The College Tribune can reveal that University College Dublin has spent over €1.8 million on private security costs since the onset of the COVID-19 pandemic.

Following an FOI request by this newspaper, accounts show security expenditure has increased by 10% since 2018/19 with UCD officials citing the “unprecedented circumstances” of COVID-19, “a locked-down campus requiring much greater levels of security provision” and “pay rate uplifts” across the security industry as chief causes of the inflated budget. 

Despite these claims, the budget for on-campus security has increased steadily since 2014/2015 with an average year-on-year increase of 4.3%. 

These figures emerge in the wake of revelations by the Sunday Mirror that UCD Campus Security are using body cameras to monitor COVID-19 rule compliance in on-campus accommodation. Their use is governed by the UCD Residential Services’ ‘Policy on the Use of Monitoring Equipment in UCD Residences’. Students must consent to this policy under their ‘licence to reside’ for on-campus accommodation. 

The Policy states the “monitoring equipment” is to “be used only when required or deemed necessary by a member of the UCD Residence Team…to ensure accurate and fair monitoring of incidents or breaches of rules that are serious, potentially dangerous, or which may require documentation for further action”. 

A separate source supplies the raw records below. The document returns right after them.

-- ==== Sys2Proof/Machine/ExecHost.lean ====
section
/-! DEFINITION. The meanings of the commands whose work is in Machine/Host.lean: one definition for each command. -/

namespace Sys2Proof.Machine

/-- REGISTER_WRITE (R8). -/
def execRegisterWrite (p : HPort) (a : BitVec 24) (x : Tlp) (v : BitVec 64) (st : State) : Host.Outcome State Fault Refusal :=
  upd st (fun _ d => d.tlpWrite p a.toNat x v.toNat)

/-- LOW_WORD_READ (R36). -/
def execLowWordRead (p : HPort) (a : BitVec 24) (st : State) : Host.Outcome State Fault Refusal :=
  upd st (fun _ d => d.hostRead p a.toNat false)

/-- PG_SNAP (R38). -/
def execPgSnap (p : HPort) (a : BitVec 24) (v : Word) (st : State) : Host.Outcome State Fault Refusal :=
  upd st (fun _ d => d.hostW p (pageOf a.toNat + 0x20) v.toNat)

/-- PG_IRQ_SET (R31). -/
def execPgIrqSet (p : HPort) (a : BitVec 24) (v : Word) (st : State) : Host.Outcome State Fault Refusal :=
  upd st (fun _ d => d.hostW p (pageOf a.toNat + 0x18) v.toNat)

/-- PG_IRQ_EN_WRITE (R42). -/
def execPgIrqEnWrite (p : HPort) (a : BitVec 24) (v : Word) (st : State) : Host.Outcome State Fault Refusal :=
  upd st (fun _ d => d.hostW p (pageOf a.toNat + 0x14) v.toNat)

/-- MSIX_UNMASK (R42). -/
def execMsixUnmask (o : MsixOp) (st : State) : Host.Outcome State Fault Refusal :=
  upd st (fun _ d => d.msixOp o)

/-- SOFT_RESET (R497). -/
def execSoftReset (p : HPort) (a : BitVec 24) (st : State) : Host.Outcome State Fault Refusal :=
  upd st (fun _ d => d.softReset p (pageOf a.toNat))

/-- SOFT_RESET_DONE (R497). -/
def execSoftResetDone (a : BitVec 24) (st : State) : Host.Outcome State Fault Refusal :=
  upd st (fun _ d => d.softResetDone (pageOf a.toNat))

/-- GATE_REQUEST (R390). -/
def execGateRequest (p : HPort) (a : BitVec 24) (st : State) : Host.Outcome State Fault Refusal :=
  upd st (fun _ d => d.gateRequest p (pageOf a.toNat))

/-- GATE_RETRY (R390). -/
def execGateRetry (a : BitVec 24) (idle : Bool) (st : State) : Host.Outcome State Fault Refusal :=
  upd st (fun _ d => d.gateRetry (pageOf a.toNat) idle)

/-- GATE_RELEASE (R390). -/
def execGateRelease (p : HPort) (a : BitVec 24) (st : State) : Host.Outcome State Fault Refusal :=
  upd st (fun _ d => d.gateRelease p (pageOf a.toNat))

/-- TXN_BEGIN (R47). -/
def execTxnBegin (p : HPort) (s : Fin 8) (v : Word) (st : State) : Host.Outcome State Fault Refusal :=
  upd st (fun _ d => d.hostW p (txnSlot s.val) v.toNat)

/-- TXN_CAPTURE_WRITE (R43). -/
def execTxnCaptureWrite (p : HPort) (v : Word) (st : State) : Host.Outcome State Fault Refusal :=
  upd st (fun _ d => d.hostW p (txnB + 0x40) v.toNat)

/-- TXN_STAGE_WRITE (R43). -/
def execTxnStageWrite (a : BitVec 24) (wide : Bool) (v : BitVec 64) (st : State) : Host.Outcome State Fault Refusal :=
  upd st (fun _ d => d.hostWrite .pcie a.toNat wide v.toNat)

/-- TXN_COMMIT (R499). -/
def execTxnCommit (p : HPort) (s : Fin 8) (v : Word) (st : State) : Host.Outcome State Fault Refusal :=
  upd st (fun _ d => d.hostW p (txnSlot s.val + 4) v.toNat)

/-- TXN_ROLLBACK (R47). -/
def execTxnRollback (p : HPort) (s : Fin 8) (st : State) : Host.Outcome State Fault Refusal :=
  upd st (fun _ d => d.hostW p (txnSlot s.val + 8) 1)

/-- TXN_PREPARE_DONE (R47). -/
def execTxnPrepareDone (s : Fin 8) (st : State) : Host.Outcome State Fault Refusal :=
  upd st (fun _ d => d.txnPrepareDone s.val)

/-- TXN_LATE_APPLY (R50). -/
def execTxnLateApply (s : Fin 8) (st : State) : Host.Outcome State Fault Refusal :=
  upd st (fun _ d => d.txnLateApply s.val)

/-- CTX_LOAD (R100). -/
def execCtxLoad (p : HPort) (c : Fin 1024) (st : State) : Host.Outcome State Fault Refusal :=
  upd st (fun _ d => d.hostW p (ctxBase c.val + 0x10) 1)

/-- CTX_ARM (R102). -/
def execCtxArm (p : HPort) (c : Fin 1024) (st : State) : Host.Outcome State Fault Refusal :=
  upd st (fun _ d => d.hostW p (ctxBase c.val + 0x14) 1)

/-- CTX_START (R104). -/
def execCtxStart (p : HPort) (c : Fin 1024) (st : State) : Host.Outcome State Fault Refusal :=
  upd st (fun _ d => d.hostW p (ctxBase c.val + 0x18) 1)

/-- CTX_STOP (R122). -/
def execCtxStop (p : HPort) (c : Fin 1024) (st : State) : Host.Outcome State Fault Refusal :=
  upd st (fun _ d => d.hostW p (ctxBase c.val + 0x1c) 1)

/-- CTX_REDIRECT (R122). -/
def execCtxRedirect (p : HPort) (c : Fin 1024) (v : Word) (st : State) : Host.Outcome State Fault Refusal :=
  upd st (fun _ d => d.hostW p (ctxBase c.val + 0x20) v.toNat)

/-- CTX_CLEAR_GO (R104). -/
def execCtxClearGo (p : HPort) (c : Fin 1024) (st : State) : Host.Outcome State Fault Refusal :=
  upd st (fun _ d => d.hostW p (ctxBase c.val + 0x24) 1)

/-- CTX_CLEAR_UNLOAD (R104). -/
def execCtxClearUnload (p : HPort) (c : Fin 1024) (st : State) : Host.Outcome State Fault Refusal :=
  upd st (fun _ d => d.hostW p (ctxBase c.val + 0x24) 2)

/-- PATCH_LOCK_REQ (R150). -/
def execPatchLockReq (p : HPort) (n : Fin 32) (st : State) : Host.Outcome State Fault Refusal :=
  upd st (fun _ d => d.patchLockReq p n.val)

/-- PATCH_LOCK_RELEASE (R150). -/
def execPatchLockRelease (p : HPort) (n : Fin 32) (st : State) : Host.Outcome State Fault Refusal :=
  upd st (fun _ d => d.patchLockRelease p n.val)

/-- UCS_BCAST_WRITE (R156). -/
def execUcsBcastWrite (p : HPort) (a : BitVec 17) (v : Word) (st : State) : Host.Outcome State Fault Refusal :=
  upd st (fun _ d => d.hostW p (0x60000 + a.toNat) v.toNat)

/-- PAT_QUOTA_WRITE (R166). -/
def execPatQuotaWrite (p : HPort) (c : Fin 1024) (v : Word) (st : State) : Host.Outcome State Fault Refusal :=
  upd st (fun _ d => d.hostW p (patcBase (c.val / 32) + 0x100 + c.val % 32 * 4) v.toNat)

/-- STREAM_ENABLE (R173). -/
def execStreamEnable (p : HPort) (q : Fin 16) (v : Word) (st : State) : Host.Outcome State Fault Refusal :=
  upd st (fun _ d => d.hostW p (patB + 0x100 + q.val * 0x40) (v.toNat % 2 ^ 31 + 2 ^ 31))

/-- STREAM_DISABLE (R177). -/
def execStreamDisable (p : HPort) (q : Fin 16) (v : Word) (st : State) : Host.Outcome State Fault Refusal :=
  upd st (fun _ d => d.hostW p (patB + 0x100 + q.val * 0x40) (v.toNat % 2 ^ 31))

/-- STREAM_PROD_WRITE (R176). -/
def execStreamProdWrite (p : HPort) (q : Fin 16) (v : Word) (st : State) : Host.Outcome State Fault Refusal :=
  upd st (fun _ d => d.hostW p (patB + 0x114 + q.val * 0x40) v.toNat)

/-- WFG_STB_FIRE (R188). -/
def execWfgStbFire (p : HPort) (n : Fin 32) (st : State) : Host.Outcome State Fault Refusal :=
  upd st (fun _ d => d.hostW p (wfgBase n.val + 0xF04) 1)

/-- CHANNEL_ENABLE (R89). -/
def execChannelEnable (p : HPort) (g : Fin 1024) (st : State) : Host.Outcome State Fault Refusal :=
  upd st (fun _ d => d.enOnly p (pinBase g.val) true)

/-- CHANNEL_DISABLE (R90). -/
def execChannelDisable (p : HPort) (g : Fin 1024) (st : State) : Host.Outcome State Fault Refusal :=
  upd st (fun _ d => d.enOnly p (pinBase g.val) false)

/-- PMU_ADC_GO (R208). -/
def execPmuAdcGo (p : HPort) (g : Fin 1024) (st : State) : Host.Outcome State Fault Refusal :=
  upd st (fun _ d => d.hostW p (pinBase g.val + 0x230) 1)

/-- DPS_MEAS_GO (R224). -/
def execDpsMeasGo (p : HPort) (k : Fin 64) (st : State) : Host.Outcome State Fault Refusal :=
  upd st (fun _ d => d.hostW p (dpsBase k.val + 0x80) 1)

/-- DPS_GANG_WRITE (R229). -/
def execDpsGangWrite (p : HPort) (k : Fin 64) (v : Word) (st : State) : Host.Outcome State Fault Refusal :=
  upd st (fun _ d => d.hostW p (dpsBase k.val + 0x60) v.toNat)

/-- DPS_DISABLE (R231). -/
def execDpsDisable (p : HPort) (k : Fin 64) (st : State) : Host.Outcome State Fault Refusal :=
  upd st (fun _ d => d.enOnly p (dpsBase k.val) false)

/-- TDC_GO (R240). -/
def execTdcGo (p : HPort) (g : Fin 1024) (st : State) : Host.Outcome State Fault Refusal :=
  upd st (fun _ d => d.hostW p (pinBase g.val + 0x314) 1)

/-- TDC_POP (R254). -/
def execTdcPop (p : HPort) (g : Fin 1024) (st : State) : Host.Outcome State Fault Refusal :=
  upd st (fun _ d => d.hostRead p (pinBase g.val + 0x318) false)

/-- WFG_START (R263). -/
def execWfgStart (p : HPort) (n : Fin 32) (x : Fin 4) (st : State) : Host.Outcome State Fault Refusal :=
  upd st (fun _ d => d.hostW p (wfgBase n.val + 0x104 + x.val * 0x40) 1)

/-- WFG_STOP (R263). -/
def execWfgStop (p : HPort) (n : Fin 32) (x : Fin 4) (st : State) : Host.Outcome State Fault Refusal :=
  upd st (fun _ d => d.hostW p (wfgBase n.val + 0x108 + x.val * 0x40) 1)

/-- WFG_JUMP (R263). -/
def execWfgJump (p : HPort) (n : Fin 32) (x : Fin 4) (t : BitVec 4) (st : State) : Host.Outcome State Fault Refusal :=
  upd st (fun _ d => d.hostW p (wfgBase n.val + 0x10C + x.val * 0x40) (2 ^ 31 + t.toNat))

/-- RES_RING_CONS_WRITE (R311). -/
def execResRingConsWrite (p : HPort) (k : Fin 64) (v : Word) (st : State) : Host.Outcome State Fault Refusal :=
  upd st (fun _ d => d.hostW p (ringBase k.val + 0x10C) v.toNat)

/-- RING_ENABLE (R311). -/
def execRingEnable (p : HPort) (k : Fin 64) (v : Word) (st : State) : Host.Outcome State Fault Refusal :=
  upd st (fun _ d => d.hostW p (ringBase k.val + 0x108) v.toNat)
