-- ==== Sys2Proof/Machine/Micro.lean ====
section
/-! DEFINITION. The micro-ops (R128 to R133, R142 to R144, R148 to R150): one microword of the routine that runs on a cluster's
engine. The ROM's words are no part of the spec: a command names the word that the engine fetches from ROM; words of the patch RAM are the state's. -/

namespace Sys2Proof.Machine

/-! ### Faults (R133) -/

/-- A fault of the engine (R133). A tail has committed and does not start again. -/
def Dev.uFault (d : Dev) (n : Nat) (r : URun) (bit code : Nat) (inj : Bool) : Dev :=
  (if r.tail.isSome then d.endRun n else d).seqFault n r.rtn.ctx bit code r.upc inj

/-- A fault that the engine detects. -/
def Dev.uErr (d : Dev) (n : Nat) (r : URun) (bit : Nat) : Dev := d.uFault n r bit (0xF0 + bit) false

/-! ### Operands (R130 to R133) -/

/-- Operand bits that an op uses. -/
def uMask : Nat → Nat
  | 0x01 => 0x7FFF | 0x02 => 0x70FF | 0x03 => 0x7E00 | 0x04 | 0x05 | 0x07 | 0x08 | 0x09 => 0x7FC0
  | 0x06 | 0x0A => 0x7E3F | 0x0B => 0x0FC0 | 0x0C => 0x003F | 0x0D | 0x0E => 0x7FFF | 0x10 => 0x0E00
  | 0x11 => 0x7E00 | 0x12 | 0x13 => 0x703F | 0x14 | 0x17 => 0x0E3F | 0x15 => 0x7FC7 | 0x16 => 0x7003 | 0x18 => 0x0E07
  | 0x19 => 0x0FFF | 0x1A => 0x7E00 | 0x1B => 0x0FC0 | 0x1C => 0x0001 | 0x1E | 0x1F => 0x00FF | _ => 0

/-- A working register. -/
def URun.reg (r : URun) (i : Nat) : Nat := r.w.getD i 0

/-- Set a working register. It keeps the low 20 bits of what it is given, a 32-bit register's too (DESIGN CHOICE: notes/assumptions/94.md). -/
def URun.setW (r : URun) (i v : Nat) : URun := { r with w := r.w.set i (v % 2 ^ 20) }

/-- Set Z and N from a result. -/
def URun.zn (r : URun) (v : Nat) : URun := { r with z := v % 2 ^ 20 == 0, n := bitOf v 19 }

/-- Set C. -/
def URun.carry (r : URun) (c : Bool) : URun := { r with c := c }

/-- A selector that R132 does not list, or a shift beyond 19. -/
def uBadSel (op w v : Nat) : Bool :=
  let s := w % 64
  match op with
  | 0x0A => decide (19 < w % 32)
  | 0x0C => decide (0x0B < s)
  | 0x11 => decide (4 < w / 2 ^ 12)
  | 0x12 => !(decide (s ≤ 4) || (decide (8 ≤ s) && decide (s ≤ 15)))
  | 0x13 => decide (0x0B < s)
  | 0x14 => decide (3 < s)
  | 0x16 => w % 4 != 0
  | 0x17 => decide (6 < s) || (s == 3 && decide (3 < v))
  | 0x18 => decide (4 < w % 8)
  | _ => false

/-- Ops that a tail may not hold. -/
def uNoTail (op : Nat) : Bool := [0x14, 0x15, 0x17, 0x18, 0x19, 0x1C, 0x1E].contains op

/-- A microword that raises UOP_ILLEGAL (R133); `v` is the value of W[ra]. -/
def uIllegal (op w v : Nat) (tail : Bool) : Bool := andNot w (uMask op) != 0 || uBadSel op w v || (tail && uNoTail op)

/-! ### Registers and images that a routine reads -/

/-- The size of an image section in 64-bit words, and its byte offset (R97, R98, R132). -/
def Hdr.section (h : Hdr) (s : Nat) : Nat × Nat :=
  match s with
  | 0 => (h.opsCount, h.opsOff)
  | 1 => (64 * h.timCount, h.timOff)
  | 2 => (8 * h.wsmCount, h.wsmOff)
  | 3 => (if h.lvlCount = 1 then 0x240 else 0x40, h.auxOff)
  | _ => (4 * h.redCount, h.redOff)

/-- A cluster-region word as RDREG reads it (R131): no side effects, all ones from a page in a self-test slice. -/
def Dev.uRead (d : Dev) (n w : Nat) : Nat :=
  let a := clBase n + 4 * w
  if 0x10000 ≤ w then 0
  else match areaOf a with
    | .page kind base off =>
      if kind.header ∧ d.bit base .PG_STAT_SELFTEST = true then 0xFFFFFFFF
      else match rowAt kind base off with
        | some _ => d.live kind base off
        | none => 0
    | _ => 0

/-- A shadow context-state register (R132). -/
def Dev.uCs (d : Dev) (r : URun) (s : Nat) : Nat :=
  let c := r.rtn.ctx
  let x := d.cx c
  let h := x.hdr.getD {}
  let img := if r.rtn.slot = 0x20 then r.rtn.arg else h.base
  match s with
  | 0 => r.opidx
  | 1 => r.map
  | 2 => r.hf
  | 3 => r.stage
  | 4 => d.get (ctxBase c) .CTX_SEQ_COND_INPUTS + d.get (ctxBase c) .CTX_SEQ_COND_LEAF * 256
  | 5 => x.req + (if x.reqKeep then 4 else 0)
  | 6 => x.reqTgt
  | 7 => d.get (ctxBase c) .CTX_CFG_POLICY + h.mux * 2 + h.slots * 16
  | 8 => img / 64
  | 9 => img / 2 ^ 26 % 2 ^ 10
  | 10 => c
  | _ => if x.gk = .hold then d.vidx c else d.vidx c - x.vec

/-- A condition of SKIP (R132). -/
def Dev.uCond (d : Dev) (r : URun) (s : Nat) : Bool :=
  match s with
  | 0 => r.z | 1 => !r.z | 2 => r.n | 3 => !r.n | 4 => r.c | 5 => !r.c
  | 6 => r.stack == [] | 7 => decide (16 ≤ r.stack.length) | 8 => decide (8 ≤ r.leaves.length) | 9 => decide (64 ≤ r.wbuf.length)
  | 10 => (d.cx r.rtn.ctx).req != 0 | _ => r.outside

/-! ### Stack, builder (R132) -/

/-- MLOOP at the op of a frame has REPORT = 0. -/
def Dev.uQuiet (d : Dev) (m : Tab Byte) (r : URun) (op : Nat) : Bool :=
  match (d.cx r.rtn.ctx).hdr with
  | some h => (h.opAt (d.opView (r.rtn.ctx / 32) m) op).sub % 2 == 0
  | none => false

/-- A frame is pushed; a full stack stays as it is. -/
def URun.uPush (r : URun) (f : Frame) : URun := if 16 ≤ r.stack.length then r else { r with stack := r.stack ++ [f] }

/-- The code of a frame kind. -/
def FKind.code : FKind → Nat
  | .loop => 0 | .mtch => 1 | .ret => 2

/-- FRM (R132). The op and count of an empty stack are stated nowhere and are free. -/
def Dev.uFrm (d : Dev) (m : Tab Byte) (r : URun) (fn rd a b : Nat) : Dev × URun :=
  match fn with
  | 0 => (d, r.uPush { kind := .loop, op := a, count := b })
  | 1 => (d, r.uPush { kind := .mtch, op := a, count := b, fresh := true, quiet := d.uQuiet m r a })
  | 2 => (d, r.uPush { kind := .ret, op := a, count := b })
  | 3 => (d, { r with stack := r.stack.dropLast })
  | 6 => (d, r.setW rd (match topF r.stack with | some f => f.1.kind.code | none => 3))
  | 7 => (d, match topF r.stack with | some f => { r with stack := f.2 ++ [{ f.1 with count := b }] } | none => r)
  | _ => match topF r.stack with
    | some f => (d, r.setW rd (if fn = 4 then f.1.op else f.1.count))
    | none => let x := d.takeFree (2 ^ 20); (x.1, r.setW rd x.2)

It also provides that Campus Security cannot enter apartments unless requested or accompanied by Residential Assistants, invited in by residents or responding to emergencies. Cameras “will not [be] used inside a bedroom and their use in the apartment “must be identified to the occupants prior to entering”. Any recordings which do not relate to incidents being processed “shall be deleted” and those no longer used to support “ongoing incident[s]” are “deleted within 30 days”. 

Alongside UCD, Dublin City University and the University of Limerick both employ body cameras for campus security while Trinity College Dublin and NUI Maynooth have elected to do without.